START Data under study

theorem tapLoses_same {m : Nat} {s0 s : State} {q : Nat} {n : Nat} (hm : sub 2883730 m = true) (h : Same m s0 s) :
    Same m s0 (State.tapLoses s q n) := by
  refine Same.step ?_ hm h
  unfold State.tapLoses
  try dsimp only
  repeat' first
    | with_reducible exact Same.refl _ _ | exact rfl | with_reducible assumption
    | exact fun (e : Nat.testBit _ _ = false) => absurd e (by decide) | with_reducible exact fun _ => rfl | intro _
    | with_reducible apply same_ite | with_reducible apply voidParts_same | with_reducible apply setTap_same
    | with_reducible apply startPort_same | with_reducible apply setPort_same | with_reducible apply same_foldl
    | with_reducible apply same_overIdx | simp only [↓same_mk_tag] | with_reducible apply SameMk.intro
    | with_reducible apply same_foldl_fst | with_reducible apply same_foldl_snd | split

theorem blockSkipped_same {m : Nat} {s0 s : State} (hm : sub 295058 m = true) (h : Same m s0 s) :
    Same m s0 (State.blockSkipped s) := by
  refine Same.step ?_ hm h
  unfold State.blockSkipped
  try dsimp only
  repeat' first
    | with_reducible exact Same.refl _ _ | exact rfl | with_reducible assumption
    | exact fun (e : Nat.testBit _ _ = false) => absurd e (by decide) | with_reducible exact fun _ => rfl | intro _
    | with_reducible apply same_ite | with_reducible apply bump_same | with_reducible apply sticky_same
    | with_reducible apply same_foldl | with_reducible apply same_overIdx | simp only [↓same_mk_tag]
    | with_reducible apply SameMk.intro | with_reducible apply same_foldl_fst | with_reducible apply same_foldl_snd
    | split

theorem writersLose_same {m : Nat} {s0 s : State} {q : Nat} (hm : sub 2916498 m = true) (h : Same m s0 s) :
    Same m s0 (State.writersLose s q) := by
  refine Same.step ?_ hm h
  unfold State.writersLose
  try dsimp only
  repeat' first
    | with_reducible exact Same.refl _ _ | exact rfl | with_reducible assumption
    | exact fun (e : Nat.testBit _ _ = false) => absurd e (by decide) | with_reducible exact fun _ => rfl | intro _
    | with_reducible apply same_ite | with_reducible apply tapLoses_same | with_reducible apply startPort_same
    | with_reducible apply blockSkipped_same | with_reducible apply setPort_same | with_reducible apply same_foldl
    | with_reducible apply same_overIdx | simp only [↓same_mk_tag] | with_reducible apply SameMk.intro
    | with_reducible apply same_foldl_fst | with_reducible apply same_foldl_snd | split

theorem resetQueue_same {m : Nat} {s0 s : State} {q : Nat} (hm : sub 2916498 m = true) (h : Same m s0 s) :
    Same m s0 (State.resetQueue s q) := by
  refine Same.step ?_ hm h
  unfold State.resetQueue
  try dsimp only
  repeat' first
    | with_reducible exact Same.refl _ _ | exact rfl | with_reducible assumption
    | exact fun (e : Nat.testBit _ _ = false) => absurd e (by decide) | with_reducible exact fun _ => rfl | intro _
    | with_reducible apply same_ite | with_reducible apply queueReset_same | with_reducible apply writersLose_same
    | with_reducible apply same_foldl | with_reducible apply same_overIdx | simp only [↓same_mk_tag]
    | with_reducible apply SameMk.intro | with_reducible apply same_foldl_fst | with_reducible apply same_foldl_snd
    | split

theorem writerCheck_same {m : Nat} {s0 s : State} {n : Nat} {chk : HallCheck} (hm : sub 2916498 m = true)
    (h : Same m s0 s) :
    Same m s0 (State.writerCheck s n chk) := by
  refine Same.step ?_ hm h
  unfold State.writerCheck
  try dsimp only
  repeat' first
    | with_reducible exact Same.refl _ _ | exact rfl | with_reducible assumption
    | exact fun (e : Nat.testBit _ _ = false) => absurd e (by decide) | with_reducible exact fun _ => rfl | intro _
    | with_reducible apply same_ite | with_reducible apply hallCorrected_same | with_reducible apply resetQueue_same
    | with_reducible apply freeListFails_same | with_reducible apply same_foldl | with_reducible apply same_overIdx
    | simp only [↓same_mk_tag] | with_reducible apply SameMk.intro | with_reducible apply same_foldl_fst
    | with_reducible apply same_foldl_snd | split

theorem portWrite_same {m : Nat} {s0 s : State} {n : Nat} {chk : HallCheck} (hm : sub 2916498 m = true)
    (h : Same m s0 s) :
    Same m s0 (State.portWrite s n chk) := by
  refine Same.step ?_ hm h
  unfold State.portWrite
  try dsimp only
  repeat' first
    | with_reducible exact Same.refl _ _ | exact rfl | with_reducible assumption
    | exact fun (e : Nat.testBit _ _ = false) => absurd e (by decide) | with_reducible exact fun _ => rfl | intro _
    | with_reducible apply same_ite | with_reducible apply writerCheck_same | with_reducible apply writeStep_same
    | with_reducible apply same_foldl | with_reducible apply same_overIdx | simp only [↓same_mk_tag]
    | with_reducible apply SameMk.intro | with_reducible apply same_foldl_fst | with_reducible apply same_foldl_snd
    | split

theorem unblock_same {m : Nat} {s0 s : State} {q : Nat} (hm : sub 786578 m = true) (h : Same m s0 s) :
    Same m s0 (State.unblock s q) := by
  refine Same.step ?_ hm h
  unfold State.unblock
  try dsimp only
  repeat' first
    | with_reducible exact Same.refl _ _ | exact rfl | with_reducible assumption
    | exact fun (e : Nat.testBit _ _ = false) => absurd e (by decide) | with_reducible exact fun _ => rfl | intro _
    | with_reducible apply same_ite | with_reducible apply withdraw_same | with_reducible apply takeCell_same
    | with_reducible apply after_same | with_reducible apply bump_same | with_reducible apply same_foldl
    | with_reducible apply same_overIdx | simp only [↓same_mk_tag] | with_reducible apply SameMk.intro
    | with_reducible apply same_foldl_fst | with_reducible apply same_foldl_snd | split

theorem portAbandon_same {m : Nat} {s0 s : State} {n : Nat} (hm : sub 2883730 m = true) (h : Same m s0 s) :
    Same m s0 (State.portAbandon s n) := by
  refine Same.step ?_ hm h
  unfold State.portAbandon
  try dsimp only
  repeat' first
    | with_reducible exact Same.refl _ _ | exact rfl | with_reducible assumption
    | exact fun (e : Nat.testBit _ _ = false) => absurd e (by decide) | with_reducible exact fun _ => rfl | intro _
    | with_reducible apply same_ite | with_reducible apply refusePacket_same | with_reducible apply startPort_same
    | with_reducible apply abandonPacket_same | with_reducible apply same_foldl | with_reducible apply same_overIdx
    | simp only [↓same_mk_tag] | with_reducible apply SameMk.intro | with_reducible apply same_foldl_fst
    | with_reducible apply same_foldl_snd | split

theorem storeWrite_same {m : Nat} {s0 s : State} {a : Nat} {bs : List Byte} (hm : sub 1610612736 m = true)
    (h : Same m s0 s) :
    Same m s0 (State.storeWrite s a bs) := by
  refine Same.step ?_ hm h
  unfold State.storeWrite
  try dsimp only
  repeat' first
    | with_reducible exact Same.refl _ _ | exact rfl | with_reducible assumption
    | exact fun (e : Nat.testBit _ _ = false) => absurd e (by decide) | with_reducible exact fun _ => rfl | intro _
    | with_reducible apply same_ite | with_reducible apply same_foldl | with_reducible apply same_overIdx
    | simp only [↓same_mk_tag] | with_reducible apply SameMk.intro | with_reducible apply same_foldl_fst
    | with_reducible apply same_foldl_snd | split

theorem storeCorrected_same {m : Nat} {s0 s : State} {a : Nat} (hm : sub 144 m = true) (h : Same m s0 s) :
    Same m s0 (State.storeCorrected s a) := by
  refine Same.step ?_ hm h
  unfold State.storeCorrected
  try dsimp only
  repeat' first
    | with_reducible exact Same.refl _ _ | exact rfl | with_reducible assumption
    | exact fun (e : Nat.testBit _ _ = false) => absurd e (by decide) | with_reducible exact fun _ => rfl | intro _
    | with_reducible apply same_ite | with_reducible apply bump_same | with_reducible apply same_foldl
    | with_reducible apply same_overIdx | simp only [↓same_mk_tag] | with_reducible apply SameMk.intro
    | with_reducible apply same_foldl_fst | with_reducible apply same_foldl_snd | split

theorem storeUncorrectable_same {m : Nat} {s0 s : State} {a : Nat} (hm : sub 262290 m = true) (h : Same m s0 s) :
    Same m s0 (State.storeUncorrectable s a) := by
  refine Same.step ?_ hm h
  unfold State.storeUncorrectable
  try dsimp only
  repeat' first
    | with_reducible exact Same.refl _ _ | exact rfl | with_reducible assumption
    | exact fun (e : Nat.testBit _ _ = false) => absurd e (by decide) | with_reducible exact fun _ => rfl | intro _
    | with_reducible apply same_ite | with_reducible apply putPair_same | with_reducible apply bump_same
    | with_reducible apply sticky_same | with_reducible apply same_foldl | with_reducible apply same_overIdx
    | simp only [↓same_mk_tag] | with_reducible apply SameMk.intro | with_reducible apply same_foldl_fst
    | with_reducible apply same_foldl_snd | split

theorem storeReadCheck_same {m : Nat} {s0 s : State} {a : Nat} {n : Nat} (hm : sub 262290 m = true) (h : Same m s0 s)
    :
    Same m s0 (State.storeReadCheck s a n).2 := by
  refine Same.step ?_ hm h
  unfold State.storeReadCheck
  try dsimp only
  repeat' first
    | with_reducible exact Same.refl _ _ | exact rfl | with_reducible assumption
    | exact fun (e : Nat.testBit _ _ = false) => absurd e (by decide) | with_reducible exact fun _ => rfl | intro _
    | with_reducible apply same_ite | with_reducible apply storeUncorrectable_same | with_reducible apply same_foldl
    | with_reducible apply same_overIdx | simp only [↓same_mk_tag] | with_reducible apply SameMk.intro
    | with_reducible apply same_foldl_fst | with_reducible apply same_foldl_snd | split

theorem readsMeet_same {m : Nat} {s0 s : State} {l : List (Nat × Nat)} (hm : sub 262290 m = true) (h : Same m s0 s) :
    Same m s0 (State.readsMeet s l) := by
  refine Same.step ?_ hm h
  unfold State.readsMeet
  try dsimp only
  repeat' first
    | with_reducible exact Same.refl _ _ | exact rfl | with_reducible assumption
    | exact fun (e : Nat.testBit _ _ = false) => absurd e (by decide) | with_reducible exact fun _ => rfl | intro _
    | with_reducible apply same_ite | with_reducible apply storeUncorrectable_same | with_reducible apply same_foldl
    | with_reducible apply same_overIdx | simp only [↓same_mk_tag] | with_reducible apply SameMk.intro
    | with_reducible apply same_foldl_fst | with_reducible apply same_foldl_snd | split

theorem rollbackTo_same {m : Nat} {s0 s : State} {v : Nat} (hm : sub 17179869184 m = true) (h : Same m s0 s) :
    Same m s0 (State.rollbackTo s v) := by
  refine Same.step ?_ hm h
  unfold State.rollbackTo
  try dsimp only
  repeat' first
    | with_reducible exact Same.refl _ _ | exact rfl | with_reducible assumption
    | exact fun (e : Nat.testBit _ _ = false) => absurd e (by decide) | with_reducible exact fun _ => rfl | intro _
    | with_reducible apply same_ite | with_reducible apply same_foldl | with_reducible apply same_overIdx
    | simp only [↓same_mk_tag] | with_reducible apply SameMk.intro | with_reducible apply same_foldl_fst
    | with_reducible apply same_foldl_snd | split

theorem freeBytes_same {m : Nat} {s0 s : State} {n : Nat} (hm : sub 8 m = true) (h : Same m s0 s) :
    Same m s0 (State.freeBytes s n).2 := by
  refine Same.step ?_ hm h
  unfold State.freeBytes
  try dsimp only
  repeat' first
    | with_reducible exact Same.refl _ _ | exact rfl | with_reducible assumption
    | exact fun (e : Nat.testBit _ _ = false) => absurd e (by decide) | with_reducible exact fun _ => rfl | intro _
    | with_reducible apply same_ite | with_reducible apply same_foldl | with_reducible apply same_overIdx
    | simp only [↓same_mk_tag] | with_reducible apply SameMk.intro | with_reducible apply same_foldl_fst
    | with_reducible apply same_foldl_snd | split

theorem orFree_same {m : Nat} {s0 s : State} {given : Option (List Byte)} {n : Nat} (hm : sub 8 m = true)
    (h : Same m s0 s) :
    Same m s0 (State.orFree s given n).2 := by
  refine Same.step ?_ hm h
  unfold State.orFree
  try dsimp only
  repeat' first
    | with_reducible exact Same.refl _ _ | exact rfl | with_reducible assumption
    | exact fun (e : Nat.testBit _ _ = false) => absurd e (by decide) | with_reducible exact fun _ => rfl | intro _
    | with_reducible apply same_ite | with_reducible apply freeBytes_same | with_reducible apply same_foldl
    | with_reducible apply same_overIdx | simp only [↓same_mk_tag] | with_reducible apply SameMk.intro
    | with_reducible apply same_foldl_fst | with_reducible apply same_foldl_snd | split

END Data under study

Output the line bearing "Same m s0 (State.orFree" along with all the lines after it through the end of the entries, exactly, and no other lines.

    Same m s0 (State.orFree s given n).2 := by
  refine Same.step ?_ hm h
  unfold State.orFree
  try dsimp only
  repeat' first
    | with_reducible exact Same.refl _ _ | exact rfl | with_reducible assumption
    | exact fun (e : Nat.testBit _ _ = false) => absurd e (by decide) | with_reducible exact fun _ => rfl | intro _
    | with_reducible apply same_ite | with_reducible apply freeBytes_same | with_reducible apply same_foldl
    | with_reducible apply same_overIdx | simp only [↓same_mk_tag] | with_reducible apply SameMk.intro
    | with_reducible apply same_foldl_fst | with_reducible apply same_foldl_snd | split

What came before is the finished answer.